L'hypothèse judiciaire. L'ancien conseiller spécial de l'Elysée Henri Guaino dit avoir "compris" que "ces bandes ont été saisies lors d'une perquisition judiciaire à propos de l'affaire des sondages", dans laquelle un juge enquête sur la régularité des contrats conclus sous la présidence Sarkozy entre l'Elysée et neuf instituts de sondage, dont la société de conseil Publifact de Patrick Buisson. Cette piste était déjà avancée par Le Point, qui avait révélé l'existence des enregistrements en février. Le rédacteur en chef du Canard enchaîné Erik Emptaz a affirmé, mercredi, que "les bandes sont déjà dans la procédure judiciaire de l'affaire des sondages".
"Je pense que c'est une fausse piste", tempère aujourd'hui Gilles-William Goldnadel. En l'absence de mise en examen de son client, l'avocat n'a "pas eu accès au dossier", mais "pense qu'aucun enregistrement n'a été saisi". RTL et Europe 1 affirment également que "les enregistrements ne faisaient pas partie de la perquisition effectuée chez Patrick Buisson l'an dernier".
Qui peut instrumentaliser les fuites ?
Les ennemis de Buisson. La plupart des responsables de l'UMP n'ont "jamais considéré [Patrick Buisson] comme un membre de la famille", rappelle Libération. Nombreux sont ceux qui ne voient pas d'un bon œil les liens de Nicolas Sarkozy avec son conseiller, aujourd'hui encore, à l'heure d'un possible retour de l'ex-président. La fin de l'histoire entre les deux hommes, entamée en douceur depuis plusieurs mois selon Le JDD, pourrait être actée avec cette affaire.
Pour avoir procédé à ces enregistrements à l'insu de Nicolas Sarkozy et de ses proches, Patrick Buisson risque jusqu'à un an d'emprisonnement, selon l'article 226-1 du Code pénal. "J'imagine que les personnes concernées vont porter plainte", a glissé, mercredi, la porte-parole du gouvernement, Najat Vallaud-Belkacem.
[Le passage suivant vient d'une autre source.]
/-! ### Error logs (R392) -/

/-- Logs a refused access: the first error is kept, a later one sets `OVR`. -/
def State.logError (s : State) (u : Nat) (cause rsn ctx rqk rqi : Nat) (addr : DWord) : State :=
  let (e0, e1) := Sparse.get (0, 0) s.elog u
  if e0.msb then { s with elog := Sparse.put s.elog u (e0 ||| 0x4000000000000000, e1) }
  else
    let w := 2 ^ 63 + cause % 64 * 2 ^ 56 + rsn % 256 * 2 ^ 48 + ctx % 65536 * 2 ^ 32 + rqk % 16 * 2 ^ 28 +
      rqi % 4096 * 2 ^ 16
    -- `OVR` stays until it is cleared by its own write.
    let ovr := if e0.getLsbD 62 then 2 ^ 62 else 0
    { s with elog := Sparse.put s.elog u (BitVec.ofNat 64 (w + ovr), addr) }

/-- The log unit of the controller that serves an address (R409): port 3 of a near store, a yard controller, a CXL
port, the lowest link of a peer window's mask, the control region. -/
def State.unitOf (s : State) (pa : Nat) : Nat :=
  match place pa with
  | .near q _ => 4 * q + 3
  | .yard sh => 2048 + sh
  | .control => 2094
  | .firmware => 2094
  | .far => match s.peer? pa with
    | some e => 2072 + ((List.range 16).find? (bit (pwLinks e))).getD 0
    | none => 2064 + bits (s.granule pa 0) 5 3

/-! ### Taking an exception, and returning from one -/

/-- The cause code (R387). -/
def Cause.code : Cause → Nat
  | .illegalLine => 0x01
  | .illegalInstruction => 0x02
  | .reservedField => 0x03
  | .formatUnderflow => 0x04
  | .formatInvalid => 0x05
  | .queueMisuse => 0x06
  | .freezeTimeout => 0x07
  | .tileFault => 0x08
  | .pageFault => 0x09
  | .accessViolation => 0x0A
  | .alignment => 0x0B
  | .exchangeAborted => 0x0C
  | .slotExhausted => 0x0D
  | .scheduleSlip => 0x0E
  | .digestMismatch => 0x0F
  | .routeOverflow => 0x10
  | .uncorrectable => 0x11
  | .linkLost => 0x12
  | .software => 0x13
  | .waitTimeout => 0x14
  | .heartbeatMissed => 0x15
  | .shedLost => 0x16

/-- A position word: line, `BP` in bit 3 for a trap record, lane (R388, R370). -/
def posWord (line : DWord) (bp : Bool) (lane : Nat) : DWord :=
  (line &&& ~~~0x1F) ||| (if bp then 8 else 0) ||| BitVec.ofNat 64 (lane % 8)

/-- The position of a stream's next or acting instruction (R63, R388). -/
def State.position (s : State) (p : Nat) (st : Stream) (lane : Nat) : DWord :=
  let x := (s.cr p).st ((s.cr p).lead st)
  posWord x.line x.bp lane

/-- Word 0 of a trap record (R388): `strm` 4 is an engine command, 5 the walker, 6 a device source. -/
def trapWord0 (ctx p kind obj strm swc : Nat) (c : Cause) : DWord :=
  BitVec.ofNat 64 (2 ^ 63 + ctx % 65536 * 2 ^ 40 + p % 512 * 2 ^ 31 + kind % 8 * 2 ^ 28 + obj % 32 * 2 ^ 23 +
    strm % 8 * 2 ^ 20 + swc % 256 * 2 ^ 8 + c.code)

/-- Queues a record for the trap FIFO (R388): it is placed at TRAP_RECORD_PLACE. -/
def State.report (s : State) (r : TrapRec) : State := { s with trapWait := s.trapWait ++ [(s.now, r)] }

/-- Places a record for a failure that halts no stream (R176, R247): the task's context and `WID`, the stream field, the
position and word 3. -/
def State.asyncTrap (s : State) (p strm : Nat) (t : TaskId) (pos : DWord) (c : Cause) (info : DWord) : State :=
  s.report ⟨p, [trapWord0 t.ctx p 0 0 strm 0 c, t.wid, pos, info], none⟩

/-- What stands open in a stream's line (R66, R133). -/
def StreamState.open_ (x : StreamState) : Resume :=
  { target := if x.bp then some x.target else none, skip := x.skip, atEnd := x.lane = 8 }

/-- TAKING AN EXCEPTION on a yardmaster (R153): `YTEPC` receives the position, `YTCAUSE` and `YTVAL` are set, `PIE` ← `IE`,
`IE` ← 0, and execution continues at `YTVEC`. -/
def State.yardTrap (s : State) (p : Nat) (pos cause val : DWord) : State :=
  let y := s.yard p
  let c := s.cr p
  let s1 := s.setYard p { y with
    ytepc := pos, ytcause := cause, ytval := val, shadow := c.c.open_ :: c.c.after, pie := y.ie, ie := false }
  s1.setCr p { c with
    c := { c.c with
      line := y.ytvec &&& ~~~0x1F, lane := 0, bp := false, buf := none, skip := none, after := [], swTrap := none }
    heldLine := false }

/-- An exception of a stream at a position. On a yardmaster it is `yardTrap`. On a compute core the record of R388 (context, core,
object, stream, `SWC`, cause; `WID`; position; word 3) goes to the trap FIFO, the stream halts in forked mode, and in joined mode the
core freezes (R178, R389); nothing else of the task changes. -/
def State.takeTrapAt (s : State) (p : Nat) (st : Stream) (pos : DWord) (cause : Cause) (info : DWord)
    (kind obj swc : Nat) : State :=
  if isYard p then
    s.yardTrap p pos (BitVec.ofNat 64 cause.code) (if cause = .software then BitVec.ofNat 64 swc else info)
  else
    let c := s.cr p
    let stop : Option Stream := if c.forked then some st else none
    let wid := match c.task with | some t => t.wid | none => 0
    let r : TrapRec := ⟨p, [trapWord0 c.ctxId p kind obj (streamNo st) swc cause, wid, pos, info], some stop⟩
    let x := c.st st
    let c1 := if c.forked then c.setSt st { x with hlt := true } else c
    (s.setCr p { c1 with stops := c1.stops ++ [⟨stop, false⟩] }).report r

/-- TAKING AN EXCEPTION of a stream at a lane of its line: `YTEPC` has no branch-pending bit. -/
def State.takeTrap (s : State) (p : Nat) (st : Stream) (lane : Nat) (cause : Cause) (info : DWord)
    (kind obj swc : Nat) : State :=
  s.takeTrapAt p st (if isYard p then posWord (s.cr p).c.line false lane else s.position p st lane) cause info kind obj swc

/-- RETURN FROM AN EXCEPTION on a yardmaster (R154): `IE` ← `PIE`, and execution resumes at `YTEPC`, in that line from the
recorded lane, with what stood open there (R66). Loads and atomics whose reply failed are performed again (R393). -/
def State.yardReturn (s : State) (p : Nat) : State :=
  let y := s.yard p
  let c := s.cr p
  (s.setYard p { y with ie := y.pie }).setCr p { c with
    c := { c.c with target := y.ytepc &&& ~~~0x18, bp := true, after := y.shadow }
    loads := c.loads.map fun l => { l with failed := false }
    amos := c.amos.map fun a => { a with failed := false } }

/-! ### The frame of a meaning -/

/-- Why an instruction does not complete: it waits, or raises an exception with word 3 of its record, the queue pops
that stay in effect and the refusal to log (`LaneEnd.trapped`). -/
inductive Stop where
  | wait (w : Wait) (l : Option Lookup)
  | trap (c : Cause) (info : DWord) (keep : List (Nat × Option Nat)) (log : Option LogRec)
  deriving DecidableEq, Repr

/-- A meaning: it changes the state, or stops and leaves the state as it was. -/
abbrev Act := StateT State (Except Stop)

/-- The acting core's data. -/
def core : Act Core := fun s => .ok (s.me, s)

/-- Changes the acting core. -/
def modCore (f : Core → Core) : Act Unit := fun s => .ok ((), s.setMe (f s.me))

/-- Raises an exception. -/
def raise {α : Type} (c : Cause) (info : DWord := 0) (keep : List (Nat × Option Nat) := []) : Act α :=
  fun _ => .error (.trap c info keep none)

/-- Raises an exception for an access that a port or controller refuses and logs (R392). -/
def refuse {α : Type} (c : Cause) (info : DWord) (unit rsn : Nat) (addr : DWord := info) (table : Bool := false) : Act α :=
  fun _ => .error (.trap c info [] (some ⟨unit, rsn, addr, table⟩))

/-- Waits, starting a lookup if one is given. -/
def wait {α : Type} (w : Wait) (l : Option Lookup := none) : Act α := fun _ => .error (.wait w l)

/-- Raises an exception unless a condition holds. -/
def require (b : Bool) (c : Cause) (info : DWord := 0) : Act Unit := if b then pure () else raise c info

/-- Waits unless a condition holds. -/
def ready (b : Bool) (w : Wait) : Act Unit := if b then pure () else wait w

/-- The innermost active level of a loop unit: its index and count (R69). -/
def innermost (ls : List LoopLevel) : Option LoopLevel := (ls.filter (·.active)).getLast?

/-- IQ lets the instruction issue (R69). -/
def iqIssues (w : BitVec 2) (l : Option LoopLevel) : Bool :=
  match l with
  | none => w != 3
  | some l =>
    if w = 0 then true
    else if w = 1 then l.index = 0
    else if w = 2 then l.index + 1 = l.count
    else l.index + 1 != l.count

/-- The acting stream's instruction issues by its iteration qualifier. -/
def State.issues (s : State) (w : BitVec 2) : Bool :=
  iqIssues w (innermost (s.me.st (s.me.lead s.stream)).loops.toList)

/-- Pops a queue's head: the remaining queue, with the entry counted as occupied to the cycle's end (R329). -/
def CoreQueue.pop (q : CoreQueue) : CoreQueue :=
  { entries := q.entries.drop 1, pops := q.pops + 1, rpos := q.rpos + 1 }

/-- Pops entry `n` of a queue, that after the `n` which earlier lanes of a line that does not take effect would have popped (R94). -/
def CoreQueue.popAt (q : CoreQueue) (n : Nat) : CoreQueue :=
  { entries := q.entries.eraseIdx n, pops := q.pops + 1, rpos := q.rpos + 1 }

/-- The pops of a stopped instruction that stay in effect (R94, R232): in a line that does not take effect, behind those of its earlier
lanes. -/
def keepPops (past : Nat → Nat) (c : Core) : List (Nat × Option Nat) → Core
  | [] => c
  | (q, r) :: rest =>
    let cq := c.queues.getD q {}
    let v := match cq.entries[past q]? with | some e => e.val.getD 0 | none => 0
    let regs := match r with
      | some n => { c.regs with d := c.regs.d.setIfInBounds n (v.setWidth 64) }
      | none => c.regs
    keepPops past { c with queues := c.queues.setIfInBounds q (cq.popAt (past q)), regs := regs } rest

/-- A TLB entry translates an address (R379): the page matches, and the ASID or the G bit. -/
def TlbEntry.covers (e : TlbEntry) (asid : Nat) (va : DWord) : Bool :=
  e.vpn = bits va.toNat 0 57 >>> (12 + 9 * e.level) && (e.asid = asid || e.pte.getLsbD 5)

/-- Drops what a faulting translation would find again: neither TLB holds an entry that faults (R379), and a lookup whose
entry is not valid is made anew (R383). -/
def State.dropFaulting (s : State) (c : Cause) (info : DWord) : State :=
  let k := s.me
  let asid := match s.ctx? k.ctxId with | some x => bits x.satp 44 16 | none => 0
  let l := k.lookups
  if c = .pageFault then
    let keep := fun (e : TlbEntry) => !e.covers asid info
    let s1 := s.setMe { k with lookups := { l with
      tlb := l.tlb.filter keep } }
    let rest := (Sparse.get [] s1.shedTlbs (shedOf s.core)).filter keep
    { s1 with shedTlbs := Sparse.set [] s1.shedTlbs (shedOf s.core) rest }
  else if c = .tileFault then
    let window := !info.getLsbD 62 || info.msb
    let stay := fun (r : Nat × Nat) => if window then r.1 ≠ 3 else r.2 ≠ info.toNat % 2 ^ 56
    s.setMe { k with lookups := { l with tileDone := l.tileDone.filter stay } }
  else s

/-- A context is to be destroyed for an error in its tables (R364). -/
def State.tableError (s : State) (ctx : Nat) : State :=
  if s.tableErrors.contains ctx then s else { s with tableErrors := s.tableErrors ++ [ctx] }

/-- An error log's entry for an access of a core (R392). -/
def State.logCore (s : State) (p : Nat) (c : Cause) (l : LogRec) : State :=
  let s := if l.table then s.tableError (s.cr p).ctxId else s
  s.logError l.unit c.code l.rsn (s.cr p).ctxId (if isYard p then 5 else 0) (if isYard p then p - 512 else p) l.addr

/-- What the controller of an address logs of an access of a core that has failed there: poison, or a lost link, for which R392
names no `RSN` (DESIGN CHOICE, log 94: zero). -/
def State.logFail (s : State) (p : Nat) (c : Cause) (pa : Nat) (addr : DWord) : State :=
  s.logCore p c ⟨s.unitOf pa, if c = .uncorrectable then 0x08 else 0, addr, false⟩

/-- A stopped instruction's exception, taken in a state (the whole line's in joined mode, whose earlier lanes would have popped
`past` entries of each queue). -/
def State.laneTrap (s : State) (c : Cause) (info : DWord) (keep : List (Nat × Option Nat)) (log : Option LogRec)
    (past : Nat → Nat := fun _ => 0) : State :=
  let s1 := (s.setMe (keepPops past s.me keep)).dropFaulting c info
  let s2 := match log with | some l => s1.logCore s1.core c l | none => s1
  { s2.takeTrap s2.core s2.stream s2.laneNo c info 0 0 0 with lane := .trapped c info keep log }

/-! ### Port 3 of a near store (R11) -/

/-- Puts a request of a class to the port 3 of core `q`: it comes there in cycle `since`, takes `lines` turns, and `lat` cycles pass
from the last of them to the arrival at its owner. -/
def State.askPort3 (s : State) (q cls : Nat) (o : PortOwner) (since lines lat : Nat) : State :=
  let c := s.cr q
  s.setCr q { c with port3Q := c.port3Q ++ [⟨cls, o, since, lines, lat⟩] }

/-- A request of an owner waits for its turns at some port 3. -/
def State.waitsPort3 (s : State) (o : PortOwner) : Bool := s.cores.any fun x => x.2.port3Q.any (·.owner = o)

/-- Forgets the requests of owners. -/
def State.dropPort3 (s : State) (f : PortOwner → Bool) : State :=
  { s with cores := s.cores.map fun x => (x.1, { x.2 with port3Q := x.2.port3Q.filter fun r => !f r.owner }) }

/-- The class of an access of core `p` to the near store of core `q`: its own linear accesses, what comes through the mesh, or
from a yardmaster's I/O die. -/
def portClass (p q : Nat) : Nat := if isYard p then 6 else if p = q then 0 else 5

/-- The cycle in which a load of core `p` returns, by its owner (R19, R108): `scalar` for a linear load, else a load of stream A
that enters its port in cycle `enter`; its read takes `turns` cycles. A request of a port 3 sets it when it has been served. -/
def State.loadDue (s : State) (scalar : Bool) (p pa : Nat) (o : PortOwner) (enter turns : Nat) : Nat × State :=
  match place pa with
  | .near q _ =>
    if q = p && !scalar then (enter + turns - 1 + 12, s)
    else if isYard p || (scalar && q ≠ p) then
      let (d, s) := s.delay
      (0, s.askPort3 q (portClass p q) o (enter + d) turns 0)
    else (0, s.askPort3 q (portClass p q) o enter turns (12 + 2 * meshDist p q))
  | _ =>
    let (d, s) := s.replyDue scalar p pa
    (d + (enter - s.now) + (turns - 1), s)

/-- The lines of a claim's save: a slot, or the plane pair with its side areas (R280). -/
def claimLines (what : Nat) : Nat := if what = 32 then 312 else 128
Les ennemis de Nicolas Sarkozy. L'ancien président pourrait pâtir de ces enregistrements. "Il apparaît comme un dirigeant qui n'a pas su s'entourer, avance à francetv info le politologue Thomas Guénolé. Il suffit désormais que sorte un autre enregistrement le mettant en cause dans une affaire judiciaire pour qu'il chute dans ce 'Watergate à l'envers'."
Pour l'heure, Nicolas Sarkozy pourrait toutefois sortir gagnant de l'affaire. "Quand Nicolas Sarkozy est perçu comme une victime, il s'en sort extrêmement bien dans l'opinion", affirme Jean-Daniel Lévy, directeur du département politique et opinion de Harris interactive.
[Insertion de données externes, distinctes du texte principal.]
-- ==== Sys2Proof/Machine/Registers.lean ====
section
/-! DEFINITION. The map of the control region (R409). -/

namespace Sys2Proof.Machine

/-- A register of the control region. Word 0 or 1 of a pair is named by `w`. -/
inductive CtlReg where
  | lqctl (q : Nat) | lqpush (q : Nat) | tlbinv | fmmig | service (n : Nat) | rtsreq | pwrcap | fwreq
  | vlctl (k : Nat) | vlstat (k : Nat) | window (j : Nat) (w : Nat) | elog (u : Nat) (w : Nat)
  deriving DecidableEq, Repr

/-- The register at an offset of the region; none where the table of R409 lists none. -/
def ctlAt (o : Nat) : Option CtlReg :=
  if o < 0x40000 then
    if o % 0x1000 = 0 then some (.lqctl (o / 0x1000)) else if o % 0x1000 = 8 then some (.lqpush (o / 0x1000)) else none
  else if o = 0x100000 then some .tlbinv
  else if o = 0x100008 then some .fmmig
  else if 0x200000 ≤ o && o < 0x210000 then
    if o % 0x1000 = 0 then some (.service ((o - 0x200000) / 0x1000)) else none
  else if o = 0x300000 then some .rtsreq
  else if o = 0x300008 then some .pwrcap
  else if o = 0x400000 then some .fwreq
  else if 0x500000 ≤ o && o < 0x501000 then
    if o % 0x100 = 0 then some (.vlctl ((o - 0x500000) / 0x100))
    else if o % 0x100 = 8 then some (.vlstat ((o - 0x500000) / 0x100)) else none
  else if 0x600000 ≤ o && o < 0x600400 then
    if o % 8 = 0 then some (.window ((o - 0x600000) / 0x10) (o % 0x10 / 8)) else none
  else if 0x700000 ≤ o && o < 0x710000 then
    if o % 8 = 0 then some (.elog ((o - 0x700000) / 0x10) (o % 0x10 / 8)) else none
  else none

/-- The register at a device physical address. -/
def ctlReg (pa : Nat) : Option CtlReg := if pa < Config.controlBase then none else ctlAt (pa - Config.controlBase)

end Sys2Proof.Machine
end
Selon France 2, l'ex-chef de l'Etat "se laisse le temps de la réflexion quant au dépôt d'une éventuelle plainte".
Les adversaires de l'UMP. Le Parti socialiste n'a pas manqué de commenter les révélations, qui surviennent à moins de trois semaines des élections municipales. Ainsi, le candidat socialiste à la mairie de Marseille en a profité pour rappeler les liens anciens entre Patrick Buisson et le maire sortant UMP, Jean-Claude Gaudin.
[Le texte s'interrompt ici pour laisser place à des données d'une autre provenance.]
-- ==== Sys2Proof/Machine/Sync.lean ====
section
/-! DEFINITION. The synchronisation instructions of the common block (R136-R143) and C's queue instructions
(R144-R147). -/

namespace Sys2Proof.Machine

/-- The objects as the acting stream judges them (R136). -/
def viewed : Act Core := fun s => .ok (s.me.view s.stream s.now, s)

/-- Waits until a condition holds. A lane of a joined line that takes effect in parts has been judged before the first part
took effect (R62, R136). -/
def judge (b : Bool) (w : Wait) : Act Unit := fun s =>
  if b || (!s.me.forked && s.me.heldLine) then .ok ((), s) else .error (.wait w none)

/-! ### Flags (R137) -/

/-- FSET: sets a flag at the end of the cycle, releasing. -/
def execFset (w : BitVec 2) (f : BitVec 3) (s : State) : Host.Outcome State Fault Refusal :=
  run (.fset w f) w (defer true (.flag f true)) s

/-- FCLR: clears a flag, releasing. -/
def execFclr (w : BitVec 2) (f : BitVec 3) (s : State) : Host.Outcome State Fault Refusal :=
  run (.fclr w f) w (defer true (.flag f false)) s

/-- FWAIT: waits until the flag is set, or clear if `c` is 1; the flag is not changed. -/
def execFwait (w : BitVec 2) (c : BitVec 1) (f : BitVec 3) (s : State) : Host.Outcome State Fault Refusal :=
  run (.fwait w c f) w (do
    let v ← viewed
    judge (v.flags.getLsbD f.toNat = (c = 0)) (.object 5 f.toNat)) s

/-! ### Tokens (R138) -/

/-- TKSIG: gives a token at the end of the cycle, countable once the stream's earlier accesses are visible; waits at a
count of 63. -/
def execTksig (w : BitVec 2) (t : BitVec 3) (s : State) : Host.Outcome State Fault Refusal :=
  run (.tksig w t) w (do
    let s ← get
    require (s.stream = (tokenOwners t.toNat).1) .queueMisuse
    let v ← viewed
    ready ((v.tokens.getD t.toNat []).length < 63) (.object 1 t.toNat)
    let id ← nextSeq
    defer false (.give t id)
    defer true (.countable t id)) s

/-- TKWAIT: waits until the oldest token is countable, and takes it at the end of the cycle. -/
def execTkwait (w : BitVec 2) (t : BitVec 3) (s : State) : Host.Outcome State Fault Refusal :=
  run (.tkwait w t) w (do
    let s ← get
    require (s.stream = (tokenOwners t.toNat).2) .queueMisuse
    let v ← viewed
    ready (v.tokenReady t) (.object 1 t.toNat)
    defer false (.take t)) s

/-! ### Completion counters (R139) -/

/-- CNTSET: `COUNT` and `ERR` become 0. -/
def execCntset (w : BitVec 2) (n : BitVec 4) (s : State) : Host.Outcome State Fault Refusal :=
  run (.cntset w n) w (defer false (.cntSet n 0)) s

/-- CNTWAIT: waits until `COUNT` ≥ threshold, unsigned; `ERR` is not tested. -/
def execCntwait (w : BitVec 2) (n : BitVec 4) (t : BitVec 16) (s : State) : Host.Outcome State Fault Refusal :=
  run (.cntwait w n t) w (do
    let v ← viewed
    judge (t.toNat ≤ (v.counters.getD n.toNat 0).toNat % 2 ^ 31) (.object 2 n.toNat)) s

/-! ### Stage barriers (R140) -/

/-- BAR INIT: the count and phase are set and the arrivals cleared. -/
def execBarInit (w : BitVec 2) (n : BitVec 4) (cnt : BitVec 6) (ph : BitVec 1) (s : State) :
    Host.Outcome State Fault Refusal :=
  run (.barInit w n cnt ph) w (defer false (.barInit n cnt.toNat (ph = 1))) s

/-- BAR ARV: one arrival, releasing. -/
def execBarArv (w : BitVec 2) (n : BitVec 4) (s : State) : Host.Outcome State Fault Refusal :=
  run (.barArv w n) w (defer true (.barArv n)) s

/-- BAR WAIT: waits until the phase bit differs from `PH`. -/
def execBarWait (w : BitVec 2) (n : BitVec 4) (ph : BitVec 1) (s : State) : Host.Outcome State Fault Refusal :=
  run (.barWait w n ph) w (do
    let v ← viewed
    judge ((v.bars.getD n.toNat {}).phase ≠ (ph = 1)) (.object 3 n.toNat)) s

/-! ### Markers and rendezvous (R142, R143) -/

/-- The engines behind which a stream's marker stands (R142). -/
def markerEngines : Stream → List Engine
  | .c => []
  | .a => [.a, .shunter, .codec]
  | .k => [.k]
  | .d => [.d]

/-- Places marker `n` behind an engine's commands: its bit clears until they have completed. -/
def Core.mark (c : Core) (e : Engine) (n : BitVec 5) (seq : Nat) : Core :=
  let c := c.setRetired e n false
  { c with markers := c.markers.filter (fun m => !(m.e = e && m.n = n)) ++ [⟨e, n, seq⟩] }

/-- MARK (R142). -/
def execMark (w : BitVec 2) (m : BitVec 5) (s : State) : Host.Outcome State Fault Refusal :=
  run (.mark w m) w (do
    let s ← get
    let seq ← nextSeq
    modCore fun c => (markerEngines s.stream).foldl (fun c e => c.mark e m seq) c) s

/-- RDVSET (R143): arms the register, whatever its state. -/
def execRdvset (w : BitVec 2) (z : BitVec 3) (eng m : BitVec 5) (s : State) : Host.Outcome State Fault Refusal :=
  run (.rdvset w z eng m) w (defer false (.rdvSet z m eng)) s

/-- RDVWAIT (R143): waits while ARMED; on FIRED it disarms; on DISARMED it proceeds at once. -/
def execRdvwait (w : BitVec 2) (z : BitVec 3) (s : State) : Host.Outcome State Fault Refusal :=
  run (.rdvwait w z) w (do
    let v ← viewed
    match v.rdvs.getD z.toNat .disarmed with
    | .armed _ _ => judge false (.object 6 z.toNat)
    | .fired => defer false (.rdvDisarm z)
    | .disarmed => pure ()) s

/-! ### C's queues (R144-R147) -/

/-- PUSHFMT (R144): the word goes to fq unchecked. -/
def execPushfmt (w : BitVec 2) (imm : BitVec 32) (s : State) : Host.Outcome State Fault Refusal :=
  run (.pushfmt w imm) w (pushQ 12 (imm.setWidth 2048)) s

/-- QPUSH (R145): sq0, sq1 or sq2; the push releases, so that the entry can be popped once C's earlier accesses have taken place. -/
def execQpush (w : BitVec 2) (q : BitVec 4) (n : BitVec 5) (s : State) : Host.Outcome State Fault Refusal :=
  run (.qpush w q n) w (do
    require (7 ≤ q.toNat && q.toNat ≤ 9) .queueMisuse
    let v ← readS n
    pushQ q.toNat (v.setWidth 2048)) s

/-- QPOP (R145): oq0 or oq1. -/
def execQpop (w : BitVec 2) (q : BitVec 4) (n : BitVec 5) (s : State) : Host.Outcome State Fault Refusal :=
  run (.qpop w q n) w (do
    require (10 ≤ q.toNat && q.toNat ≤ 11) .queueMisuse
    let v ← popQ q.toNat
    writeS n (v.setWidth 64)) s

/-- QSTAT (R146): entries written and not yet popped, as at the start of the cycle (R329), and the depth. -/
def execQstat (w : BitVec 2) (q : BitVec 4) (n : BitVec 5) (s : State) : Host.Outcome State Fault Refusal :=
  run (.qstat w q n) w (do
    let s ← get
    writeS n (BitVec.ofNat 64 ((s.me.q q.toNat).written s.now + queueDepth q.toNat * 2 ^ 32))) s

/-- CONT (R33, R147): a continuation record; the seventeenth of a task raises QUEUE_MISUSE. -/
def execCont (w : BitVec 2) (a b : BitVec 5) (s : State) : Host.Outcome State Fault Refusal :=
  run (.cont w a b) w (do
    let x ← readS a
    let p0 ← readS b
    let p1 ← readS (b + 1)
    let p2 ← readS (b + 2)
    let c ← core
    require (c.conts.length < 16) .queueMisuse
    modCore fun c => { c with conts := c.conts ++ [{ wid := x, p0 := p0, p1 := p1, p2 := p2 }] }) s

end Sys2Proof.Machine
end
On se souvient que Patrick Buisson est aussi le conseiller de @jcgaudin pour qui il a négocié l'accord avec le FN en 1986.
— Patrick Mennucci (@patrickmennucci) 4 Mars 2014
"L'UMP n'est plus en état de mener une campagne des municipales à l'échelle nationale, estime Thomas Guénolé. Les candidats vont devoir se recentrer sur le local, en évitant les soutiens nationaux qui pourraient rappeler les affaires Copé et Buisson." Dans les urnes, "ce contexte rend plus difficile un sursaut de mobilisation sur lequel la droite compte faire la différence", selon le directeur adjoint du pôle opinion de CSA, Yves-Marie Cann, dans Le Figaro.